Task directions: Repeat exactly the lines from the start of the material below up to and including the "s.lean := rfl" line.

■ ■ ■ ■ ■

-- ==== Sys2Proof/Laws/State.lean ====
section
/-! SUPPORT. What each update of the state leaves as it was, one lemma per field, and what the accessors read after it. -/

namespace Sys2Proof.Machine

/-! ### setCore -/

@[simp] theorem State.setCore_cycle (s : State) (c : Nat) (k : Core) : (s.setCore c k).cycle = s.cycle := rfl
@[simp] theorem State.setCore_ctx (s : State) (c : Nat) (k : Core) : (s.setCore c k).ctx = s.ctx := rfl
@[simp] theorem State.setCore_agenda (s : State) (c : Nat) (k : Core) : (s.setCore c k).agenda = s.agenda := rfl
@[simp] theorem State.setCore_issued (s : State) (c : Nat) (k : Core) : (s.setCore c k).issued = s.issued := rfl
@[simp] theorem State.setCore_fresh (s : State) (c : Nat) (k : Core) : (s.setCore c k).fresh = s.fresh := rfl
@[simp] theorem State.setCore_mem (s : State) (c : Nat) (k : Core) : (s.setCore c k).mem = s.mem := rfl
@[simp] theorem State.setCore_full (s : State) (c : Nat) (k : Core) : (s.setCore c k).full = s.full := rfl
@[simp] theorem State.setCore_lean (s : State) (c : Nat) (k : Core) : (s.setCore c k).lean = s.lean := rfl
@[simp] theorem State.setCore_poison (s : State) (c : Nat) (k : Core) : (s.setCore c k).poison = s.poison := rfl
@[simp] theorem State.setCore_upsets (s : State) (c : Nat) (k : Core) : (s.setCore c k).upsets = s.upsets := rfl
@[simp] theorem State.setCore_codeLog (s : State) (c : Nat) (k : Core) : (s.setCore c k).codeLog = s.codeLog := rfl
@[simp] theorem State.setCore_threads (s : State) (c : Nat) (k : Core) : (s.setCore c k).threads = s.threads := rfl
@[simp] theorem State.setCore_gangs (s : State) (c : Nat) (k : Core) : (s.setCore c k).gangs = s.gangs := rfl
@[simp] theorem State.setCore_gangsNext (s : State) (c : Nat) (k : Core) : (s.setCore c k).gangsNext = s.gangsNext := rfl
@[simp] theorem State.setCore_gangV (s : State) (c : Nat) (k : Core) : (s.setCore c k).gangV = s.gangV := rfl
@[simp] theorem State.setCore_clusters (s : State) (c : Nat) (k : Core) : (s.setCore c k).clusters = s.clusters := rfl
@[simp] theorem State.setCore_dies (s : State) (c : Nat) (k : Core) : (s.setCore c k).dies = s.dies := rfl
@[simp] theorem State.setCore_stops (s : State) (c : Nat) (k : Core) : (s.setCore c k).stops = s.stops := rfl
@[simp] theorem State.setCore_bufs (s : State) (c : Nat) (k : Core) : (s.setCore c k).bufs = s.bufs := rfl
@[simp] theorem State.setCore_net (s : State) (c : Nat) (k : Core) : (s.setCore c k).net = s.net := rfl
@[simp] theorem State.setCore_arbs (s : State) (c : Nat) (k : Core) : (s.setCore c k).arbs = s.arbs := rfl
@[simp] theorem State.setCore_unacked (s : State) (c : Nat) (k : Core) : (s.setCore c k).unacked = s.unacked := rfl
@[simp] theorem State.setCore_fetched (s : State) (c : Nat) (k : Core) : (s.setCore c k).fetched = s.fetched := rfl
@[simp] theorem State.setCore_porters (s : State) (c : Nat) (k : Core) : (s.setCore c k).porters = s.porters := rfl
@[simp] theorem State.setCore_hub (s : State) (c : Nat) (k : Core) : (s.setCore c k).hub = s.hub := rfl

■ ■ ■ ■ ■

Answer box:
-- ==== Sys2Proof/Laws/State.lean ====
section
/-! SUPPORT. What each update of the state leaves as it was, one lemma per field, and what the accessors read after it. -/

namespace Sys2Proof.Machine

/-! ### setCore -/

@[simp] theorem State.setCore_cycle (s : State) (c : Nat) (k : Core) : (s.setCore c k).cycle = s.cycle := rfl
@[simp] theorem State.setCore_ctx (s : State) (c : Nat) (k : Core) : (s.setCore c k).ctx = s.ctx := rfl
@[simp] theorem State.setCore_agenda (s : State) (c : Nat) (k : Core) : (s.setCore c k).agenda = s.agenda := rfl
@[simp] theorem State.setCore_issued (s : State) (c : Nat) (k : Core) : (s.setCore c k).issued = s.issued := rfl
@[simp] theorem State.setCore_fresh (s : State) (c : Nat) (k : Core) : (s.setCore c k).fresh = s.fresh := rfl
@[simp] theorem State.setCore_mem (s : State) (c : Nat) (k : Core) : (s.setCore c k).mem = s.mem := rfl
@[simp] theorem State.setCore_full (s : State) (c : Nat) (k : Core) : (s.setCore c k).full = s.full := rfl
@[simp] theorem State.setCore_lean (s : State) (c : Nat) (k : Core) : (s.setCore c k).lean = s.lean := rfl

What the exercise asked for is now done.